BlogU

  • Capital for Labor In Curricular Media Management?

    By Joshua Kim July 21, 2010 9:30 pm EDT

    Was hoping that you might be able to provide a reality check.

    During my talk today, "The Campus Media Flood: Causes, Consequences, and Opportunities," at the Wainhouse Research Collaboration Summit I was asked about the sustainability of college/university funding for curricular media management systems.

    Attendees wanted to know if postsecondary institutions will be willing to add the significant expense of paying for media management solutions, such as Kaltura, ShareStream, or Ensemble on to their (already stretched) budgets? If curricular media management solutions catch on, this will be yet another platform that campuses need to devote resources to licensing, integration, system administration, training and support. These expenses come on top of costs for the learning management systems (LMS) and lecture capture platforms that are becoming standard.

    My answer was "yes" - I do think that campuses will find the ROI of curricular media management systems (CMMS) compelling, and over the next 3 years many institutions will be making this investment.

    My rationale goes something like this:

    1. Campuses are currently dealing with a "flood" of campus media, everything from videos used in the curriculum to media digitized by the library to media recorded by lecture capture systems in classes and campus events to original video mashups and presentation captures produced by students and faculty.

    2. There exists a strong demand for a service that can ingest all this video (in whatever format), process the files, and create new video files that can be easily discovered and published to the learning management system, institution web pages, iTunesU or YouTube/EDU, and mobile devices such as the iPad.

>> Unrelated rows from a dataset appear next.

/-- A trip of domains 0 to 4 takes the lane out, drops its cycle and excludes it, and one of domains 5 to 8 puts its
port down. A calibration within 5 percent and its bounds is taken, and one outside is a trip. A crystal failure
coasts at the lowest speed. A divider steps by one towards its target. A gate of the meter gives the deviation, its
run above 2000 and the converter check of 10 percent, whose second failure excludes an armed lane. (R329, R330,
R331, R332, R333, R334, R335, R336, R337) -/
def Obligations.ClocksInService : Prop :=
  ∀ (s : State) (l : LaneId) (d : Fin 9) (src : Fin 10) (cal count : Nat) (bad : Bool) (fault : CrystalFault) (ch : Fin 6), let m := s.lane l
    let event (t : State) (kind : BitVec 4) : Prop := (t.lane l).meter.evKind = kind ∧
      (t.lane l).meter.evCnt = m.meter.evCnt + 1 ∧ (t.lane l).codes.stsFault.getLsbD 3 = true
    let stopped (t : State) : Prop := (t.lane l).boot.alive = false ∧
      (m.mode.armed = true → (t.lane l).vote.selfExcl = some 6) ∧
      (m.cyc.running = true → (t.lane l).cyc.drop = some (m.cyc.drop.getD { cause := 1, phase := m.cyc.phase }))
    (m.clocked = true → m.clk.watched d.val = true → ∃ t, exec (.monitorTrip l d) s = .next t ∧ KeepsOthers s t l ∧
      event t 2 ∧ (t.lane l).meter.evDom = d.val ∧ (t.lane l).clk.trips = m.clk.trips + 1 ∧ (t.lane l).clk.tripDom = d.val ∧
      (t.lane l).store = m.store ∧ (d.val ≤ 4 → stopped t) ∧
      (5 ≤ d.val → (t.lane l).meter.portDown = m.meter.portDown ||| (1#9 <<< d.val) ∧ (t.lane l).boot = m.boot ∧
        (t.lane l).vote = m.vote ∧ (t.lane l).cyc = m.cyc)) ∧
    (m.clocked = false ∨ m.clk.watched d.val = false → exec (.monitorTrip l d) s = .next s.begin) ∧
    (m.live = true → 11719 ≤ cal → cal ≤ 19531 →
      20 * (cal - m.clk.cal) ≤ m.clk.cal ∧ 20 * (m.clk.cal - cal) ≤ m.clk.cal →
      exec (.monitorCalibration l cal) s = .next (s.begin.setLane l { m with clk := { m.clk with cal := cal } })) ∧
    (m.live = true → cal < 11719 ∨ 19531 < cal → ∃ t, exec (.monitorCalibration l cal) s = .next t ∧ KeepsOthers s t l ∧
      event t 2 ∧ (t.lane l).clk.tripDom = 1 ∧ (t.lane l).clk.cal = cal ∧ stopped t) ∧
    (m.clocked = true → ∃ t, exec (.crystalFail l fault) s = .next t ∧ KeepsOthers s t l ∧ stopped t ∧
      (t.lane l).clk.coast = true ∧ (t.lane l).clk.op = 5 ∧ (t.lane l).clk.seatCur = 16 ∧ (t.lane l).clk.supCur = 16 ∧
      (fault ≠ .stopped → event t 3 ∧ (t.lane l).clk.forced = m.clk.forced) ∧
      (fault = .stopped → (t.lane l).clk.forced = true ∧ (t.lane l).meter.evKind = 1 ∧ (t.lane l).meter.evDom = 2 ∧
        (t.lane l).meter.evCnt = m.meter.evCnt + 2 ∧ (t.lane l).codes.stsFault.getLsbD 3 = true) ∧
      (fault = .lockLost → (t.lane l).clk.lock = false) ∧ (fault ≠ .lockLost → (t.lane l).clk.xtalOk = false)) ∧
    (m.acts = true → ∃ t, exec (.sourceSwitchForced l src) s = .next t ∧ KeepsOthers s t l ∧ event t 1 ∧
      (t.lane l).meter.evDom = src.val ∧ (t.lane l).clk = { m.clk with forced := true } ∧ (t.lane l).cyc = m.cyc) ∧
    (m.acts = false ∨ m.clk.coast = true → exec (.dividerStep l bad) s = .next s.begin) ∧
    (m.acts = true → m.clk.coast = false → exec (.dividerStep l true) s = .next (s.begin.setLane l { m with clk := { m.clk with seatCur :=
      if m.clk.seatCur.toNat < m.clk.seatTgt.toNat then m.clk.seatCur + 1
      else if m.clk.seatTgt.toNat < m.clk.seatCur.toNat then m.clk.seatCur - 1 else m.clk.seatCur } })) ∧
    (m.acts = true → m.clk.coast = false → exec (.dividerStep l false) s = .next (s.begin.setLane l { m with clk := { m.clk with supCur :=
      if m.clk.supCur.toNat < m.clk.supTgt.toNat then m.clk.supCur + 1
      else if m.clk.supTgt.toNat < m.clk.supCur.toNat then m.clk.supCur - 1 else m.clk.supCur } })) ∧
    (m.clocked = true → ∃ t, exec (.meterGateEnd l ch count bad) s = .next t ∧ KeepsOthers s t l ∧
      (t.lane l).meter.counts = m.meter.counts.set ch.val count ∧ (t.lane l).store = m.store ∧ (t.lane l).cyc = m.cyc ∧
      (ch.val ≤ 1 → bad = true ∨ m.pwr.mode = 3 → (t.lane l).meter = { m.meter with counts := (t.lane l).meter.counts }) ∧
      (ch = 0 → bad = false → m.pwr.mode ≠ 3 → ∃ v : Int, (t.lane l).meter.devNext = some v ∧
        2 * (v * 83886080 - ((count : Int) - 83886080) * 10000000).natAbs ≤ 83886080 ∧
        (2000 < v.natAbs → (t.lane l).meter.runNext = m.meter.runNext + 1 ∧ event t 4) ∧
        (v.natAbs ≤ 2000 → (t.lane l).meter.runNext = 0)) ∧
      (ch = 1 → bad = false → m.pwr.mode ≠ 3 → ∃ v : Int, (t.lane l).meter.devPrev = some v ∧
        2 * (v * 83886080 - ((count : Int) - 83886080) * 10000000).natAbs ≤ 83886080 ∧
        (2000 < v.natAbs → (t.lane l).meter.runPrev = m.meter.runPrev + 1 ∧ event t 4) ∧
        (v.natAbs ≤ 2000 → (t.lane l).meter.runPrev = 0)) ∧
      (ch = 2 → 100 * (count - 1006633) ≤ 2 * 1006633 → 100 * (1006633 - count) ≤ 2 * 1006633 →
        (t.lane l).meter = { m.meter with counts := (t.lane l).meter.counts }) ∧
      (ch = 2 → 2 * 1006633 < 100 * (count - 1006633) ∨ 2 * 1006633 < 100 * (1006633 - count) → event t 7) ∧
      (3 ≤ ch.val → 100 * (count - meterExpected ch.val) ≤ 10 * meterExpected ch.val →
        100 * (meterExpected ch.val - count) ≤ 10 * meterExpected ch.val →
        (∀ k : Fin 3, (t.lane l).clk.convRun[k] = if k.val + 3 = ch.val then 0 else m.clk.convRun[k]) ∧
        ((t.lane l).clk.conv = true ↔ ∃ k : Fin 3, (t.lane l).clk.convRun[k] ≠ 0) ∧ (t.lane l).vote = m.vote) ∧
      (3 ≤ ch.val → 10 * meterExpected ch.val < 100 * (count - meterExpected ch.val) ∨
          10 * meterExpected ch.val < 100 * (meterExpected ch.val - count) →
        (t.lane l).clk.conv = true ∧ event t 5 ∧
        (m.mode.armed = true → 1 ≤ m.clk.convRun.toList.getD (ch.val - 3) 0 → (t.lane l).vote.selfExcl = some 6)))

/-- A gate opens only under an open parent and closes only over closed children, and a refused request is counted with
its reason. A voltage is taken when the divider in force needs no more, and a divider when the voltage suffices, and
else the rejection is shown. A hot lane asks for the next lower admitted point or shows that it is limited, and one
at 95 degrees or less for the next higher one. (R336, R344, R345, R347, R354) -/
def Obligations.RailsGatesAndPoints : Prop :=
  ∀ (s : State) (l : LaneId) (g : Fin 17) (mv : Nat) (dv : BitVec 6) (p : BitVec 2), let m := s.lane l
    let clk (c : Clk) : State := s.begin.setLane l { m with clk := c }
    let pwr (q : Pwr) : State := s.begin.setLane l { m with pwr := q }
    (m.acts = true →
      (∀ k, gateParent g.val = some k → m.clk.gates.getLsbD k = false → exec (.gateRequest l g true) s = .next (clk { m.clk with
        gResult := 2
        gReq := true
        gGate := BitVec.ofNat 5 g.val
        gRefused := m.clk.gRefused + 1 })) ∧
      ((∀ k, gateParent g.val = some k → m.clk.gates.getLsbD k = true) → exec (.gateRequest l g true) s = .next (clk { m.clk with
        gResult := 0
        gReq := true
        gGate := BitVec.ofNat 5 g.val
        gates := m.clk.gates ||| (1#17 <<< g.val) })) ∧
      ((∃ k < 17, gateParent k = some g.val ∧ m.clk.gates.getLsbD k = true) → exec (.gateRequest l g false) s = .next (clk { m.clk with
        gResult := 1
        gReq := false
        gGate := BitVec.ofNat 5 g.val
        gRefused := m.clk.gRefused + 1 })) ∧
      ((∀ k < 17, gateParent k = some g.val → m.clk.gates.getLsbD k = false) → exec (.gateRequest l g false) s = .next (clk { m.clk with
        gResult := 0
        gReq := false
        gGate := BitVec.ofNat 5 g.val
        gates := m.clk.gates &&& ~~~(1#17 <<< g.val) })) ∧
      (let need (d : Nat) : Nat := if d < 8 then 900 else if d < 15 then 800 else 700
       let d := min m.clk.seatCur.toNat m.clk.seatTgt.toNat
       (need d ≤ mv → exec (.voltageRequest l (.volt mv)) s = .next (pwr { m.pwr with mv := mv })) ∧
       (mv < need d → exec (.voltageRequest l (.volt mv)) s = .next (pwr { m.pwr with rejV := true })) ∧
       (m.clk.coast = true → exec (.voltageRequest l (.seatDiv dv)) s = .next s.begin ∧
         exec (.voltageRequest l (.supDiv dv)) s = .next s.begin) ∧
       (m.clk.coast = false → 4 ≤ dv.toNat → dv.toNat ≤ 60 →
         (need dv.toNat ≤ m.pwr.mv →
           exec (.voltageRequest l (.seatDiv dv)) s = .next (clk { m.clk with seatTgt := dv })) ∧
         (m.pwr.mv < need dv.toNat →
           exec (.voltageRequest l (.seatDiv dv)) s = .next (pwr { m.pwr with rejF := true })) ∧
         exec (.voltageRequest l (.supDiv dv)) s = .next (clk { m.clk with supTgt := dv })))) ∧
    (m.live = true → m.mode.armed = true → m.pwr.hot = true → m.pwr.op ≠ 3 →
      (m.pwr.lowerPoint = some p → exec (.thermalStepDown l) s = .next (pwr { m.pwr with want := some p })) ∧
      (m.pwr.lowerPoint = none → exec (.thermalStepDown l) s = .next (pwr { m.pwr with thermLim := true })) ∧
      (m.pwr.op = 0 → m.pwr.admitOps = 7 → m.pwr.lowerPoint = some 1) ∧
      (m.pwr.op = 1 → m.pwr.admitOps = 7 → m.pwr.lowerPoint = some 2) ∧ (m.pwr.op = 2 → m.pwr.lowerPoint = none)) ∧
    (m.live = true → m.mode.armed = true → m.pwr.tempSeen = true → m.pwr.tempNow ≤ 95 → m.pwr.op = 1 ∨ m.pwr.op = 2 →
      exec (.thermalStepUp l) s = .next (pwr { m.pwr with want := some (m.pwr.op - 1) }))
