-- ==== Sys2Proof/Laws/Code.lean ====
section
/-!
SUPPORT. The coded word (spec/03_coded_state.md R49): a word decodes to a value exactly when it is that value's word under
the same signature and cycle number.
-/
namespace Sys2Proof.Machine
open Config

/-- K_lane · K_lane^-1 = 1 for every lane slot (R49, R50). -/
theorem k_mul_kInv (slot : BitVec 2) : kOf slot * kInvOf slot = 1 := by
  revert slot; decide

/-- The word of a value decodes to the value (R49). -/
@[simp] theorem decode_encode (slot : BitVec 2) (v : Half) (sig : Coded) (m : Cycle) :
    decode slot (encode slot v sig m) sig m = some v := by
  have hu : (encode slot v sig m - sig - dTerm slot m) * kInvOf slot = v.setWidth 64 := by
    have h := k_mul_kInv slot
    have e : (encode slot v sig m - sig - dTerm slot m) * kInvOf slot
        = v.setWidth 64 * (kOf slot * kInvOf slot) := by unfold encode; ring
    rw [e, h, mul_one]
  unfold decode
  rw [hu]
  have hv : (v.setWidth 64).toNat < 2 ^ 16 := by have := v.isLt; rw [BitVec.toNat_setWidth]; omega
  rw [if_pos hv]
  congr 1
  apply BitVec.eq_of_toNat_eq
  have := v.isLt
  rw [BitVec.toNat_setWidth, BitVec.toNat_setWidth]; omega

/-- A word that decodes to a value is the value's word (R49): no second word of a value passes. -/
theorem eq_encode_of_decode {slot : BitVec 2} {c sig : Coded} {m : Cycle} {v : Half}
    (h : decode slot c sig m = some v) : c = encode slot v sig m := by
  unfold decode at h
  generalize hu : (c - sig - dTerm slot m) * kInvOf slot = u at h
  have hk := k_mul_kInv slot
  simp only at h
  split at h
  · rename_i hlt
    have hv : v.setWidth 64 = u := by
      have he : u.setWidth 16 = v := Option.some.inj h
      subst he
      apply BitVec.eq_of_toNat_eq
      rw [BitVec.toNat_setWidth, BitVec.toNat_setWidth]; omega
    have e : u * kOf slot = (c - sig - dTerm slot m) * (kOf slot * kInvOf slot) := by rw [← hu]; ring
    rw [hk, mul_one] at e
    unfold encode
    rw [hv, e]
    ring
  · cases h

/-- Decoding and encoding agree (R49). -/
theorem decode_eq_some_iff {slot : BitVec 2} {c sig : Coded} {m : Cycle} {v : Half} :
    decode slot c sig m = some v ↔ c = encode slot v sig m :=
  ⟨eq_encode_of_decode, fun h => by subst h; exact decode_encode slot v sig m⟩

/-- Two values never share a word (R49). -/
theorem encode_injective {slot : BitVec 2} {v w : Half} {sig : Coded} {m : Cycle}
    (h : encode slot v sig m = encode slot w sig m) : v = w := by
  have := decode_encode slot v sig m
  rw [h, decode_encode] at this
  exact (Option.some.inj this).symm

end Sys2Proof.Machine
end

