-- ==== Sys2Proof/Laws/Sends.lean ====
section
/-!
SUPPORT. Sending changes nothing but what was sent, the tunnels, the free values drawn and the ring numbers: one lemma for
each operation that sends.
-/
namespace Sys2Proof.Machine

theorem State.ext_lanes {s t : State} (h : t = { s with la := t.la, lb := t.lb, lc := t.lc }) (hl : ∀ x, t.lane x = s.lane x) :
    t = s := by
  have a : t.la = s.la := hl .a
  have b : t.lb = s.lb := hl .b
  have c : t.lc = s.lc := hl .c
  rw [h, a, b, c]

namespace OnlySends

theorem refl (u : State) : OnlySends u u :=
  { sent := ⟨[], by simp⟩, rest := rfl, lanes := fun _ => rfl }

theorem trans {s t u : State} (h : OnlySends s t) (k : OnlySends t u) : OnlySends s u where
  sent := by
    obtain ⟨a, ha⟩ := h.sent
    obtain ⟨b, hb⟩ := k.sent
    exact ⟨a ++ b, by rw [hb, ha, List.append_assoc]⟩
  rest := by rw [k.rest, h.rest]
  lanes x := by rw [k.lanes x, h.lanes x]

theorem emit (s : State) (o : Out) : OnlySends s (s.emit o) :=
  { sent := ⟨[o], rfl⟩, rest := rfl, lanes := fun x => by simp }

theorem fresh (s : State) (w : Nat) : OnlySends s (s.fresh w).2 :=
  { sent := ⟨[], by simp [State.fresh]⟩, rest := rfl, lanes := fun x => by cases x <;> rfl }

theorem tunnels (s : State) (ts : List Tunnel) : OnlySends s { s with tunnels := ts } :=
  { sent := ⟨[], by simp⟩, rest := rfl, lanes := fun x => by cases x <;> rfl }

theorem putTunnel (s : State) (t : Tunnel) : OnlySends s (s.putTunnel t) := tunnels s _

theorem dropTunnel (s : State) (t : Tunnel) : OnlySends s (s.dropTunnel t) := tunnels s _

theorem putRingSeq (s : State) (q : Word) : OnlySends s (s.putRingSeq q) where
  sent := ⟨[], by simp [State.putRingSeq]⟩
  rest := rfl
  lanes x := by
    simp only [State.putRingSeq, State.mapLanes_lane]
    split <;> rfl

theorem foldl {α : Type} {f : State → α → State} (h : ∀ s a, OnlySends s (f s a)) (as : List α) (s : State) :
    OnlySends s (as.foldl f s) := by
  induction as generalizing s with
  | nil => exact refl s
  | cons a as ih => exact (h s a).trans (ih _)

theorem ringCast (s : State) (own cls dst : Byte) (len : Nat) (b : RingBody) : OnlySends s (s.ringCast own cls dst len b) := by
  unfold State.ringCast
  refine (putRingSeq s (s.ringSeq + 1)).trans ?_
  dsimp only
  split <;> split
  all_goals first
    | exact refl _
    | exact emit _ _
    | exact (emit _ _).trans (emit _ _)

theorem tunnelFrame (s : State) (t : Tunnel) (opn cls : Bool) (off : Word) (data : List Byte) :
    OnlySends s (s.tunnelFrame t opn cls off data) := by
  unfold State.tunnelFrame
  split
  · exact refl s
  · exact ringCast ..

theorem tunnelRun (s : State) (t : Tunnel) (opn : Bool) (off : Word) (data : List Byte) :
    OnlySends s (s.tunnelRun t opn off data) := foldl (fun _ _ => tunnelFrame ..) _ _

theorem tunnelPush (s : State) (t : Tunnel) (opn : Bool) : OnlySends s (s.tunnelPush t opn) :=
  (putTunnel s _).trans (tunnelRun ..)

theorem tunnelWrite (s : State) (conn keyGen : Nat) (msg : List Byte) : OnlySends s (s.tunnelWrite conn keyGen msg) := by
  unfold State.tunnelWrite
  split
  · exact refl s
  · exact tunnelPush ..

theorem tunnelClose (s : State) (t : Tunnel) : OnlySends s (s.tunnelClose t) := (dropTunnel s t).trans (tunnelFrame ..)

theorem sessionWrite (s : State) (id : Nat) (msg : List Byte) : OnlySends s (s.sessionWrite id msg) := by
  unfold State.sessionWrite
  split
  · exact refl s
  · split
    · exact refl s
    · exact tunnelWrite ..

theorem reply (s : State) (sess : Nat) (req : Word) (obj status : Byte) (body : List Byte) :
    OnlySends s (s.reply sess req obj status body) := (emit s _).trans (sessionWrite ..)

theorem respond (s : State) (k : Session) (req : Word) (obj status : Byte) (body : List Byte) :
    OnlySends s (s.respond k req obj status body) := by
  unfold State.respond
  split
  · exact reply ..
  · exact refl s

theorem answerWith (s : State) (x : LaneId) (k : Session) (req : Word) (obj status : Byte) (body : List Byte) :
    OnlySends s (s.answerWith x k req obj status body) := by
  unfold State.answerWith
  split
  · exact reply ..
  · exact refl s

theorem answer (s : State) (x : LaneId) (sess : Nat) (req : Word) (obj : Byte) (v : Verdict) :
    OnlySends s (s.answer x sess req obj v) := by
  unfold State.answer
  split
  · exact refl s
  · split
    · exact reply ..
    · exact refl s

theorem notify (s : State) (l : LaneId) (evt : Nat) : OnlySends s (s.notify l evt) := by
  unfold State.notify
  dsimp only
  split
  · exact refl s
  · exact (fresh s 64).trans (foldl (fun _ _ => (emit _ _).trans (sessionWrite ..)) _ _)

theorem xsend (s : State) (l m : LaneId) (msg : XMsg) : OnlySends s (s.xsend l m msg) := by
  unfold State.xsend
  split
  · exact refl s
  · exact emit ..

theorem xcast (s : State) (l : LaneId) (msg : XMsg) : OnlySends s (s.xcast l msg) := (xsend ..).trans (xsend ..)

theorem mem {u t : State} (h : OnlySends u t) {o : Out} (ho : o ∈ u.out) : o ∈ t.out := by
  obtain ⟨os, e⟩ := h.sent
  rw [e]
  exact List.mem_append_left _ ho

/-- A change of one lane that leaves the ring alone goes with what was sent. -/
theorem modLane {u t : State} (h : OnlySends u t) (x : LaneId) {f : Lane → Lane}
    (hf : ∀ (m : Lane) q, f { m with ring := { m.ring with seq := q } } =
      { f m with ring := { (f m).ring with seq := (f { m with ring := { m.ring with seq := q } }).ring.seq } }) :
    OnlySends (u.modLane x f) (t.modLane x f) where
  sent := by simpa using h.sent
  rest := by
    rw [h.rest]
    cases x <;> rfl
  lanes y := by
    by_cases e : y = x
    · subst e
      simp only [State.modLane_lane_same]
      rw [h.lanes y]
      exact hf _ _
    · rw [State.modLane_lane_other _ _ e, State.modLane_lane_other _ _ e]
      exact h.lanes y

end OnlySends

/-- A reply is sent. -/
theorem State.reply_mem (s : State) (sess : Nat) (req : Word) (obj status : Byte) (body : List Byte) :
    .shp sess req obj status body ∈ (s.reply sess req obj status body).out :=
  (OnlySends.sessionWrite _ _ _).mem (by simp)

@[simp] theorem LaneSet.inter_has (u v : LaneSet) (x : LaneId) : (u.inter v).has x = (u.has x && v.has x) := by cases x <;> rfl

@[simp] theorem LaneSet.those_has (f : LaneId → Bool) (x : LaneId) : (LaneSet.those f).has x = f x := by cases x <;> rfl

theorem obeying_has (s : State) (k : Session) (lanes : LaneSet) (x : LaneId) :
    (obeying s k lanes).has x = (lanes.has x && s.obeys k x) := by simp [obeying]

/-- Lanes of a set change one after the other. -/
theorem State.modLanes_eq (s : State) (v : LaneSet) (g : LaneId → Lane → Lane) :
    s.modLanes v g =
      (let a := if v.has .a then s.modLane .a (g .a) else s
       let b := if v.has .b then a.modLane .b (g .b) else a
       if v.has .c then b.modLane .c (g .c) else b) := by
  obtain ⟨a, b, c⟩ := v
  cases a <;> cases b <;> cases c <;> rfl

/-- A command that changes, in each lane that acts on it, that lane alone changes exactly those lanes. -/
theorem State.inLanes_modLanes {s : State} {k : Session} {lanes : LaneSet} {f : State → LaneId → State}
    {g : LaneId → Lane → Lane}
    (h : ∀ t x, (obeying s k lanes).has x = true → t.lane x = s.lane x → f t x = t.modLane x (g x)) :
    s.inLanes k lanes f = s.modLanes (obeying s k lanes) g := by
  have step : ∀ t x, t.lane x = s.lane x → (if lanes.has x && t.obeys k x then f t x else t) =
      if (obeying s k lanes).has x then t.modLane x (g x) else t := by
    intro t x e
    have o : t.obeys k x = s.obeys k x := by simp [State.obeys, e]
    rw [obeying_has, o]
    by_cases c : (lanes.has x && s.obeys k x) = true
    · rw [if_pos c, if_pos c, h t x (by rw [obeying_has]; exact c) e]
    · rw [if_neg c, if_neg c]
  simp only [State.inLanes, laneList, List.foldl_cons, List.foldl_nil]
  rw [step s .a rfl, step _ .b (by split <;> rfl), step _ .c (by split <;> split <;> rfl)]
  rw [State.modLanes_eq]

/-- The same where each lane may also send. -/
theorem OnlySends.inLanes {s : State} {k : Session} {lanes : LaneSet} {f : State → LaneId → State} {g : LaneId → Lane → Lane}
    (hg : ∀ x (m : Lane) q, g x { m with ring := { m.ring with seq := q } } =
      { g x m with ring := { (g x m).ring with seq := (g x { m with ring := { m.ring with seq := q } }).ring.seq } })
    (h : ∀ t x, (obeying s k lanes).has x = true →
      t.lane x = { s.lane x with ring := { (s.lane x).ring with seq := (t.lane x).ring.seq } } →
      OnlySends (t.modLane x (g x)) (f t x)) :
    OnlySends (s.modLanes (obeying s k lanes) g) (s.inLanes k lanes f) := by
  have step : ∀ u t x, OnlySends u t → u.lane x = s.lane x →
      OnlySends (if (obeying s k lanes).has x then u.modLane x (g x) else u)
        (if lanes.has x && t.obeys k x then f t x else t) := by
    intro u t x ut e
    have lx := ut.lanes x
    rw [e] at lx
    have o : t.obeys k x = s.obeys k x := by
      simp only [State.obeys]
      rw [lx]
      rfl
    rw [obeying_has, o]
    by_cases c : (lanes.has x && s.obeys k x) = true
    · rw [if_pos c, if_pos c]
      exact (ut.modLane x (hg x)).trans (h t x (by rw [obeying_has]; exact c) lx)
    · rw [if_neg c, if_neg c]
      exact ut
  have r := step _ _ .c (step _ _ .b (step s s .a (.refl s) rfl) (by split <;> rfl)) (by split <;> split <;> rfl)
  rw [State.modLanes_eq]
  exact r

end Sys2Proof.Machine
end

    3. Currently, this work is mostly done manually by media, technology and instructional design professionals. This manual encoding, uploading, and placing of video is time consuming and inefficient and expensive, as it takes up a large and rapidly growing portion of staff time.

    So the argument in that the CMMS will be a system that will allow campuses to substitute capital for labor. The choice will be to either hire more people to keep up with the media flood (or have the same people not do other tasks), or find ways to create automated and self-serve processes. This investment will therefore not only save resources in medium-to-long term, but also provide new learning and communication tools to our students, faculty, prospective students and alumni. The media flood on campus will not recede, and in fact will threaten to overwhelm academic technology, IT and media departments unless the proper tools are put in place to deal with both the supply and demand side of the campus media equation.

    What do you think? Do you buy my argument? Are you looking at CMMS systems for your campus?

Advertisement

Comments on Capital for Labor In Curricular Media Management?

  • Managed media services.. without a doubt!
  • Posted by Kirit Basu , Associate Director/ Academic Technology at University of New Hampshire on July 23, 2010 at 1:00pm EDT
  • Joshua,
    I agree, a system with a comprehensive media services portfolio ( curricular or otherwise) is very compelling indeed.

    Media (especially video) is obviously ubiquitous at an individual level right now, but to be able to support it in a consistent manner as an institute, is labor intensive and expensive in the long term.

    Most faculty who are interested in using media for their courses are rightly not interested in format wars, file sizes, download speeds and the myriad of technical hurdles that the IT support organization needs to be prepared to deal with when inventing or integrating custom solutions.
    And as we all know lifecycle costs are the real killer with custom solutions.

    A system that is able to provide a user an end-to-end solution for their media artifacts (creating/editing/publishing) in one environment and more importantly from the IT organization's standpoint, tied in to appropriate authentication and access control mechanisms (read LMS) is almost a no-brainer.